Why is ClientPolicy.Timeout used to create new connections during reads instead of basePolicy.connectTimeout

juanma9613 commented 1 year ago

Hi, I would like to know why the clientPolicy.Timeout is applied when creating new connections for the pool during the read operation when the pool is empty or exhausted. This is the line where it is happening.

It's happening exactly when this line is executed and there are no available connections. record, err := c.Aerospike.Get(readPolicy, key)

I ask because the java client in its read policy has a very specific connectTimeout that is used to create new connections during read operations.

Is there a way to achieve this same behavior without modifying the clientPolicy.Timeout?

Thank you very much for your response.

khaf commented 1 year ago

Hi, the link you posted goes to the Go Client v4, while the latest version is v6, residing in the v6 branch. Just a heads up.

Go client creates connections asynchronously, meaning that the connections are not created inline in the transaction. That's why it does not take the connectTimeout option in the base policy.

What are you trying to achieve that this is a problem?

juanma9613 commented 1 year ago

Hi, I'm indeed using go client v6 and reading code and docs from v6, maybe I sent the wrong one by error, could yo please tell me which link points to v4?, I'll fix it.

My problem is that during some spikes of traffic in my app, I'm experiencing that the number of opened/closed connections per second increases too much in the aerospike cluster (check image 1) and this causes that the p99 latency of the aerospike reads goes up way beyond 5ms inside my app (check image 3) and never goes does again (kind of a snowball effect, check image 2, I even had to restart my app at 2am).
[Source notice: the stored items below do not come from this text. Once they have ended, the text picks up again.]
/-- Some byte of the pieces is poisoned. -/
def piecesPoisoned (m : MemSys) (ps : List Piece) : Bool := ps.any fun p => poisoned m p.pa p.len

/-- Write bytes to translated pieces, in order. -/
def writePieces (m : MemSys) (ps : List Piece) (bs : List Byte) : MemSys :=
  match ps with
  | [] => m
  | p :: t => writePieces (physWrite m p.key p.pa (bs.take p.len)) t (bs.drop p.len)

/-- Clear the poison of the lines that the pieces of one store cover whole between them (R249). -/
def unpoisonAll (m : MemSys) (ps : List Piece) : MemSys :=
  { m with poison := m.poison.filter fun p => !((List.range 64).all fun k => ps.any fun x =>
      decide (x.pa ≤ 64 * p.1 + k) && decide (64 * p.1 + k < x.pa + x.len)) }

/-- Two lists of pieces have a byte in common. -/
def piecesMeet (xs ys : List Piece) : Bool :=
  xs.any fun x => ys.any fun y => decide (x.pa < y.pa + y.len) && decide (y.pa < x.pa + x.len)

/-- All the pieces lie on UN pages (R235). -/
def allUn (ps : List Piece) : Bool := ps.all fun p => bitsAt p.leaf 2 2 = 2

/-- Which of a list of late stores are performed when those that `p` accepts are: also each that comes before one of them to the same bytes,
from its thread or from a lane below it of the same instruction (R248, R282). -/
def lateChoice (p : Late → Bool) (l : List Late) : List (Late × Bool) :=
  l.foldr (fun a r => (a, p a || r.any fun b => b.2 && piecesMeet a.pieces b.1.pieces
    && ((a.warp = b.1.warp && a.lane = b.1.lane) || a.id = b.1.id)) :: r) []

/-- Perform the late stores that `p` accepts, in the order in which they issued (R235, R282). -/
def performLate (m : MemSys) (p : Late → Bool) : MemSys :=
  let c := lateChoice p m.late
  ((c.filter (·.2)).map (·.1)).foldl (fun m a => writePieces m a.pieces a.bytes) { m with late := (c.filter fun x => !x.2).map (·.1) }

/-- The TLBs hold the entries that an access used (R239). -/
def cacheEntries (m : MemSys) (ctx : Nat) (ps : List Piece) : MemSys :=
  { m with tlb := ps.foldl (fun l p =>
      let t : TlbEntry := { ctx := ctx, page := p.va / 2 ^ p.log, log := p.log, leaf := p.leaf }
      if l.contains t then l else t :: l) m.tlb }

/-- Physical address of the entry at which a walk ends in a leaf, with the size of its page (R232). -/
def leafAt (m : MemSys) (va fuel level table : Nat) : Option (Nat × Nat) :=
  match fuel with
  | 0 => none
  | fuel + 1 =>
    let lo := match level with
      | 0 => 48
      | 1 => 39
      | 2 => 30
      | 3 => 21
      | _ => 16
    let a := table + 8 * (va / 2 ^ lo % (if level = 4 then 32 else 512))
    let e := pteAt m a
    if !bitAt e 0 then none else if bitAt e 1 then some (a, lo) else leafAt m va fuel (level + 1) (bitsAt e 8 44 * 256)

/-- The TLB entries of a context that lie wholly outside a range of addresses (R240). -/
def tlbOutside (m : MemSys) (ctx lo hi : Nat) : MemSys :=
  { m with tlb := m.tlb.filter fun t => !(t.ctx = ctx && t.page * 2 ^ t.log < hi && lo < (t.page + 1) * 2 ^ t.log) }

/-- Set or clear the own bit of the page at `va` and invalidate its TLB entries (R242, R243). -/
def setOwner (s : State) (ctx va : Nat) (host : Bool) : State :=
  match leafAt s.mem va 5 0 (s.ctxFields ctx).root.toNat with
  | none => s
  | some (a, log) =>
    let e := pteAt s.mem a
    let e' : DWord := if host then e ||| 0x10 else e &&& ~~~0x10
    s.setMem (tlbOutside (physPuts s.mem 0 a (bytesOf 8 e'.toNat)) ctx (va / 2 ^ log * 2 ^ log) ((va / 2 ^ log + 1) * 2 ^ log))

/-- The page at `va` is mapped and pinned. -/
def pinnedPage (s : State) (ctx va : Nat) : Bool :=
  match leafAt s.mem va 5 0 (s.ctxFields ctx).root.toNat with
  | none => false
  | some (a, _) => bitAt (pteAt s.mem a) 5

/-- Read `n` bytes through a context for the hub, Jasper or a copy engine: the bytes, or the cause. Poison counts as a
cause of its own. -/
def readVa (s : State) (ctx va n i : Nat) : Xlat (List Byte) :=
  match translateRange s ctx va n i .load with
  | .fault c => .fault c
  | .ok ps => if piecesPoisoned s.mem ps then .fault Code.poison else .ok (readPieces s.mem ps)

/-- Write bytes through a context, or answer the cause. -/
def writeVa (s : State) (ctx va i : Nat) (bs : List Byte) : Xlat State :=
  match translateRange s ctx va bs.length i .store with
  | .fault c => .fault c
  | .ok ps => .ok (s.setMem (writePieces s.mem ps bs))

/-- The page at `va` is pinned and owned by the device (R243), for every byte of a range. -/
def pinnedRange (s : State) (ctx va n i : Nat) : Bool :=
  match translateRange s ctx va n i .load with
  | .fault _ => false
  | .ok ps => ps.all fun p => bitAt p.leaf 5 && !bitAt p.leaf 4

/-- Size of the scratchpad allocation (R224). -/
def allocOf (h : Header) : Nat := roundUp h.scratch.toNat 1024

/-- A scratchpad byte; one that the workgroup has not written is a free value (R416). -/
def scratchGet (id : Nat) (g : Workgroup) (off : Nat) : Byte := (fget? g.scratch off).getD (Config.scratchByte id g.losses off)

/-- `n` scratchpad bytes from `off`. -/
def scratchRead (id : Nat) (g : Workgroup) (off n : Nat) : List Byte := (List.range n).map fun i => scratchGet id g (off + i)

/-- Hold bytes in the scratchpad from `off` upward. -/
def scratchPuts (m : FMap Byte) (off : Nat) (bs : List Byte) : FMap Byte :=
  match bs with
  | [] => m
  | b :: t => scratchPuts (fset m off b) (off + 1) t

/-- Write scratchpad bytes; a bank word covered whole loses its error (R226). -/
def scratchWrite (g : Workgroup) (off : Nat) (bs : List Byte) : Workgroup :=
  { g with scratch := scratchPuts g.scratch off bs
           scratchErr := g.scratchErr.filter fun p => !(decide (off ≤ p.1 * 4) && decide (p.1 * 4 + 4 ≤ off + bs.length)) }

/-- The words with errors that a read, or the merge of a partial write, of `n` bytes at `off` finds (R226). -/
def scratchErrs (g : Workgroup) (off n : Nat) : List (Nat × Nat) :=
  g.scratchErr.filter fun p => decide (p.1 * 4 < off + n) && decide (off < p.1 * 4 + 4)

/-- A double-bit error in the range (R226). -/
def scratchUe (g : Workgroup) (off n : Nat) : Bool := (scratchErrs g off n).any fun p => p.2 ≥ 2

/-- Correct the single-bit errors that a read of the range finds: the workgroup, and how many words (R226). -/
def scratchFix (g : Workgroup) (off n : Nat) : Workgroup × Nat :=
  let fixed := (scratchErrs g off n).filter fun p => p.2 = 1
  ({ g with scratchErr := g.scratchErr.filter fun p => !(fixed.any fun q => q.1 = p.1) }, fixed.length)

/-- Where a scratchpad access goes: the workgroup and the offset; `none` is SCRATCH_BOUNDS (R224, R225). -/
def scratchTarget (s : State) (wgId : Nat) (cl : Bool) (addr : Word) (n : Nat) : Option (Nat × Nat) :=
  let g := fgetD s.wgs wgId { launch := 0, num := 0, core := 0 }
  let size := allocOf (s.launchOf g).hdr
  if !cl then (if addr.toNat + n ≤ size then some (wgId, addr.toNat) else none)
  else
    let off := bitsAt addr 0 19
    match g.cset with
    | none => none
    | some c =>
      match (fget? s.hub.csets c).bind fun cs => fget? cs.members (bitsAt addr 19 2) with
      | some t => if bitsAt addr 21 11 = 0 ∧ off + n ≤ size then some (t, off) else none
      | none => none

end Sys2Proof.Machine
end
I suspect that what's causing the issue is the sudden spike in writes at 23:30pm together with my Basepolicy.Totaltimeout of only 3ms. During this spike, maybe the aerospike server becomes slightly slower, causing too many connections to close, as described here. The problem is that I need my app to respond below 3ms. Something I don't understand is why the number of opening and closing connections in image1 doesn't stabilizes when the writes from the other app stop and why there's a snowball effect.

Additional context:

I'm experiencing a hotkey pattern in my app, where during some hours, more than 50% of the traffic is for a few keys (10 random keys receive more than 80% of the requests)
My app only reads from the aerospike cluster, but there are other people writing to the same cluster from different apps. - Check the traffic of aerospike cluster in images 3 and 4, only ~50k reads per second are from my app, the rest is from other apps.
My namespace is AP, configured for availability

image 1: increasing number of connections during latency spike

image2: fetch latency inside my app

image3: reads from aerospike cluster from my app + other apps

image4: writes to aerospike cluster from other apps

These are the parameters I have used for my initial tests:

ClientPolicy.ConnectionQueueSize = 1024
ClientPolicy.LoginTimeout = time.Duration(6) * time.Second
ClientPolicy.OpeningConnectionThreshold = 256

policy = MyClient.DefaultPolicy // base read policy
policy.TotalTimeout = 3 * time.Millisecond // I blame this very short timeout for the opening connections problem
policy.SocketTimeout = time.Duration(100) * time.Millisecond
policy.ReplicaPolicy = aerospike.MASTER_PROLES // read from any replica to mitigate hotkey a little bit

juanma9613 commented 1 year ago

@khaf, we observed the server side and indeed found some timeouts when the issue started. So, according to this it can be hotkey + too aggressive timeout in our client side. I'm gonna increase the timeout in my side.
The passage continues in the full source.